■ **WHAT TO WORK ON**:
For the material below, return exactly the lines starting at the line containing "def selfTest (p" and ending at the line containing "(([k + 1, k + 2, k", both ends included, and no others.

■ **DATA EXCERPTS**:
-- ==== Sys2Proof/Machine/Kiln.lean ====
section
/-! DEFINITION. Sys2Proof/Machine/Kiln.lean: Kiln's lockstep pairs: failover, checkpoints, self-test and retirement
(R505 to R520). What firmware computes is not modelled; its logs are the commands' operands. -/

namespace Sys2Proof.Machine
open Sys2Proof

/-- Role of pair p in KLN_STATUS: 0 OFF, 1 ACTIVE, 2 SPARE, 3 FROZEN, 4 TESTING, 5 RETIRED, 6 RESUMING. -/
def pairRole (s : State) (p : Nat) : Nat := rdF s 0x00020000 (3 * p + 2) (3 * p)

/-- Set the role of pair p. -/
def setRole (p r : Nat) (s : State) : State := wrF 0x00020000 (3 * p + 2) (3 * p) r s

/-- The pair that runs task set k: KLN_TASKMAP (R508). -/
def taskPair (s : State) (k : Nat) : Nat := rdF s 0x00020004 (3 * k + 2) (3 * k)

/-- Task sets that a pair runs. -/
def taskSets (s : State) (p : Nat) : List Nat := (List.range 4).filter (fun k => taskPair s k = p)

/-- Every task set of pair p moves to pair q. -/
def moveTasks (p q : Nat) (s : State) : State :=
  (taskSets s p).foldl (fun s k => wrF 0x00020004 (3 * k + 2) (3 * k) q s) s

/-- A pair's logs and checkpoints. -/
def kpair (s : State) (p : Nat) : KPair := s.kiln.pairs.getD p {}

/-- Set a pair's logs and checkpoints. -/
def setKpair (p : Nat) (v : KPair) (s : State) : State := { s with kiln := { s.kiln with pairs := s.kiln.pairs.set p v } }

/-- Counters of the KLN block in their order: FAILOVERS, TRANSIENTS, RETIREMENTS, LATENT_DIV, REPLAY_ERR, EARLY_CKPT,
PAIR_WDG. -/
def klnCtr (j : Nat) : Nat := 0x00020100 + 8 * j

/-- The spare, if there is one. -/
def sparePair (s : State) : Option Nat := (List.range 5).find? (fun p => pairRole s p = 2)

/-- A pair is usable: it runs, resumes or stands by (R517). -/
def pairUsable (s : State) (p : Nat) : Bool := pairRole s p == 1 || pairRole s p == 2 || pairRole s p == 6

/-- NO_SPARE, DEGRADED and KILN_HALT follow the roles (R517); a halt sets FOOT_FAULT.KILN. -/
def klnSettle (s : State) : State :=
  let halt := !(List.range 5).any (pairUsable s)
  let s := liveTo (lfKln 3) (sparePair s).isNone s
  let s := liveTo (lfKln 4) (bit (rd s 0x00020000) 31) s
  let s := if halt then footFault 4 s else s
  wrB 0x00020000 30 (!s.kiln.queue.isEmpty) (liveTo (lfKln 7) halt s)

/-- KLN_LAST_FAIL and KLN_FAIL_TIME record a detection: OUTCOME pending. -/
def recordFail (p cause : Nat) (s : State) : State :=
  let c := s.tim.wt
  wr 0x00020014 (w32 (if wtValid s then clkSec c else 0)) (wr 0x00020010 (w32 (if wtValid s then clkSub c else 0))
    (wr 0x0002000C (w32 (2 ^ 31 + p * 2 ^ 28 + cause * 2 ^ 25)) s))

/-- The recorded failure of pair p has an outcome: 1 transient, 2 retired, 3 resynchronised. -/
def failOutcome (p outcome : Nat) (s : State) : State :=
  if rdF s 0x0002000C 30 28 = p ∧ rdB s 0x0002000C 31 = true ∧ rdF s 0x0002000C 24 22 = 0 then wrF 0x0002000C 24 22 outcome s else s

/-- A pair is retired (R515). -/
def retirePair (p : Nat) (s : State) : State :=
  let s := failOutcome p 2 (setRole p 5 (wrB 0x000B0060 p true s))
  raise (lfKln 1) (bump (klnCtr 2) s)

/-- TRANS_LIMIT (R515); 0 for no limit. -/
def transLimit (s : State) : Nat := rdF s 0x00020008 31 24

/-- A frozen pair whose logs are not needed any more starts its self-test, or is retired where it has reached TRANS_LIMIT
(R515). -/
def selfTest (p : Nat) (s : State) : State :=
  let n := s.foot.transients.getD p 0
  let s := setKpair p {} s
  if transLimit s ≠ 0 ∧ transLimit s ≤ n then retirePair p s else setRole p 4 s

/-- The next usable active pair after the task sets of pair p, in the order of task-set number, wrapping (R517). -/
def nextActive (s : State) (p : Nat) : Option Nat :=
  let k := (taskSets s p).headD 0
  (([k + 1, k + 2, k + 3].map (fun j => taskPair s (j % 4))).find? (fun q => q != p && pairRole s q == 1))

/-- The first failover of the queue begins, if it has not (R511, R513, R517): it takes the spare, else the next active
pair; without one Kiln stops. FAILOVER is raised and counted as its steps begin. -/
def failoverBegin : Nat → State → State
  | 0, s => s
  | n + 1, s =>
    match s.kiln.queue with
    | [] => s
    | f :: rest =>
      if f.onto.isSome then s
      else if (taskSets s f.failed).isEmpty then
        failoverBegin n (selfTest f.failed { s with kiln := { s.kiln with queue := rest } })
      else
        let begin_ (q : Nat) (s : State) : State :=
          { s with kiln := { s.kiln with queue := { f with onto := some q } :: rest } }
        let s := raise (lfKln 0) (bump (klnCtr 0) s)
        match (if f.noSpare then none else sparePair s), nextActive s f.failed with
        | some q, _ => begin_ q (setRole q 6 s)
        | none, some q => begin_ q (wrB 0x00020000 31 true s)
        | none, none => failoverBegin n { s with kiln := { s.kiln with queue := rest } }

/-- Pair p fails (R511): it freezes, its undo log is applied, and its task sets fail over. -/
def failPair (p cause : Nat) (s : State) : State :=
  let s := recordFail p cause (setKpair p { kpair s p with undo := 0, latent := false } (setRole p 3 s))
  klnSettle (failoverBegin 5 { s with kiln := { s.kiln with queue := s.kiln.queue ++ [{ failed := p, cause := cause }] } })

/-- The failover in progress ends because the pair q that resumes has failed (R512): both pairs are frozen, and the task
sets move on without a spare. Task sets that q ran before fail over after them. -/
def failoverBreaks (q cause : Nat) (s : State) : State :=
  match s.kiln.queue with
  | [] => s
  | f :: rest =>
    let own := (taskSets s q).isEmpty
    let s := recordFail q cause (setRole q 3 s)
    let s := if own then selfTest q s else s
    let more : List Failover := if own then [] else [{ failed := q, cause := cause }]
    klnSettle (failoverBegin 5 { s with kiln := { s.kiln with
      queue := { failed := f.failed, cause := cause, noSpare := true } :: (rest ++ more) } })

/-- Pair p takes over the task sets of the failover in progress. -/
def resumesOn (s : State) (p : Nat) : Bool := ((s.kiln.queue.head?).bind (·.onto)) == some p

/-- What a pair's logs hold when it fails: bytes of the undo log, values of the input log, hashes of the output log. -/
def withLogs (p undo : Nat) (inLog outLog : List Nat) (s : State) : State :=
  setKpair p { kpair s p with undo := undo, inLog := inLog, outLog := outLog } s

/-- LOCKSTEP_MISMATCH (R506, R511, R513): an active pair fails over; a spare goes to its self-test; a resuming pair ends
its failover. The operands are the pair's logs since its last commit (R510). -/
def execLockstepMismatch (p : Fin 5) (undo : Nat) (inLog outLog : List Nat) (s : State) : Host.Outcome State Fault Refusal :=
  done s (
    let s := if pairRole s p = 1 ∧ injFor s 0x01 p = true then injDone s else s
    if resumesOn s p then failoverBreaks p 0 (withLogs p undo inLog outLog s)
    else if pairRole s p = 1 then failPair p 0 (withLogs p undo inLog outLog s)
    else if pairRole s p = 2 then klnSettle (selfTest p (recordFail p 0 (setRole p 3 s)))
    else s)

/-- PAIR_WDG (R520): no commit within PAIR_WDG_US fails the pair. -/
def execPairWdg (p : Fin 5) (undo : Nat) (inLog outLog : List Nat) (s : State) : Host.Outcome State Fault Refusal :=
  done s (
    if pairRole s p = 1 then
      let s := withLogs p undo inLog outLog (raise (lfKln 6) (bump (klnCtr 6) s))
      if resumesOn s p then failoverBreaks p 1 s else failPair p 1 s
    else s)

/-- Replay agrees with the logs (R512): no input beyond the input log is asked for, and each replayed output that the
output log holds has its hash. -/
def replayOk (k : KPair) (outs : List Nat) (asked : Nat) : Bool :=
  decide (asked ≤ k.inLog.length) && (List.zip k.outLog outs).all (fun e => e.1 == e.2)

/-- FAILOVER_RESUME (R511, R512): the replay of the failover in progress ends. outs are the hashes of the outputs that
the pair produced in it, asked the number of inputs it took. Outputs in the log are suppressed; later ones are issued. -/
def execFailoverResume (outs : List Nat) (asked : Nat) (s : State) : Host.Outcome State Fault Refusal :=
  done s (match s.kiln.queue with
    | [] => s
    | f :: rest =>
      match f.onto with
      | none => s
      | some q =>
        let k := kpair s f.failed
        let inj := injFor s 0x04 f.failed && !k.outLog.isEmpty
        let s := if inj then injDone s else s
        if inj || !replayOk k outs asked then
          failoverBreaks q 2 (raise (lfKln 5) (bump (klnCtr 4) s))
        else
          let s := (outs.drop k.outLog.length).foldl (fun s h => emit (.kilnNote "output" [q, h]) s) s
          let s := moveTasks f.failed q (if pairRole s q = 6 then setRole q 1 s else s)
          let s := selfTest f.failed { s with kiln := { s.kiln with queue := rest } }
          klnSettle (failoverBegin 5 s))

/-- The checkpoint of pair p commits (R509, R510): the other slot is written and the logs restart. early: its reason is
not the 50 µs of working time. The restart of the pair watchdog is where injection 0x03 acts (R542). -/
def commitPair (p : Nat) (early : Bool) (s : State) : State :=
  let k := kpair s p
  let s := if injFor s 0x03 p then injDone s else s
  let s := if early then bump (klnCtr 5) s else s
  setKpair p { k with slot := 1 - k.slot, commits := k.commits + 1, undo := 0, inLog := [], outLog := [] } s

/-- KILN_CHECKPOINT (R509, R518, R519): the pair's state hashes differ, which is a latent divergence, or the checkpoint
commits; at the commit after a divergence the task sets go to the spare, or the checker is resynchronised. -/
def execKilnCheckpoint (p : Fin 5) (early differs : Bool) (s : State) : Host.Outcome State Fault Refusal :=
  done s (
    if pairRole s p ≠ 1 then s
    else
      let inj := injFor s 0x02 p
      let s := if inj then injDone s else s
      if differs || inj then
        let s := raise (lfKln 2) (bump (klnCtr 3) (recordFail p 3 s))
        setKpair p { kpair s p with latent := true } s
      else
        let was := (kpair s p).latent
        let s := commitPair p early s
        if !was then s
        else
          let s := setKpair p { kpair s p with latent := false } s
          match sparePair s with
          | some q =>
            if s.kiln.queue.isEmpty then klnSettle (selfTest p (setRole p 3 (moveTasks p q (setRole q 1 s))))
            else setKpair p { kpair s p with latent := true } s
          | none => failOutcome p 3 s)

/-- PAIR_BIST_DONE (R515): a frozen pair's BIST ends: the pair becomes the spare, or is retired. -/
def execPairBistDone (p : Fin 5) (pass : Bool) (s : State) : Host.Outcome State Fault Refusal :=
  done s (
    if pairRole s p ≠ 4 then s
    else if pass then
      let s := { s with foot := { s.foot with transients := s.foot.transients.set p (s.foot.transients.getD p 0 + 1) } }
      klnSettle (setRole p 2 (failOutcome p 1 (bump (klnCtr 1) s)))
    else klnSettle (retirePair p s))

/-- KILN_MEM_SCRUB (R507, R539): the scrub meets a word with so many bits in error at the injected or given word; an
uncorrectable one is CRZ_DET[1], and where firmware cannot restore the word, Kiln halts. -/
def execKilnMemScrub (bits : Fin 3) (restored : Bool) (s : State) : Host.Outcome State Fault Refusal :=
  done s (
    let (n, s) := match injArmed s 0x07 with
      | some (b, _) => (max b bits.val, injDone s)
      | none => (bits.val, s)
    if n < 2 then s
    else
      let s := raise (lfCrz 1) s
      if restored then s
      else klnSettle (forN 5 0 (fun p s => if pairUsable s p then setRole p 0 s else s) { s with kiln := { s.kiln with queue := [] } }))

end Sys2Proof.Machine
end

■ **TASK SOLUTION**:
def selfTest (p : Nat) (s : State) : State :=
  let n := s.foot.transients.getD p 0
  let s := setKpair p {} s
  if transLimit s ≠ 0 ∧ transLimit s ≤ n then retirePair p s else setRole p 4 s

/-- The next usable active pair after the task sets of pair p, in the order of task-set number, wrapping (R517). -/
def nextActive (s : State) (p : Nat) : Option Nat :=
  let k := (taskSets s p).headD 0
  (([k + 1, k + 2, k + 3].map (fun j => taskPair s (j % 4))).find? (fun q => q != p && pairRole s q == 1))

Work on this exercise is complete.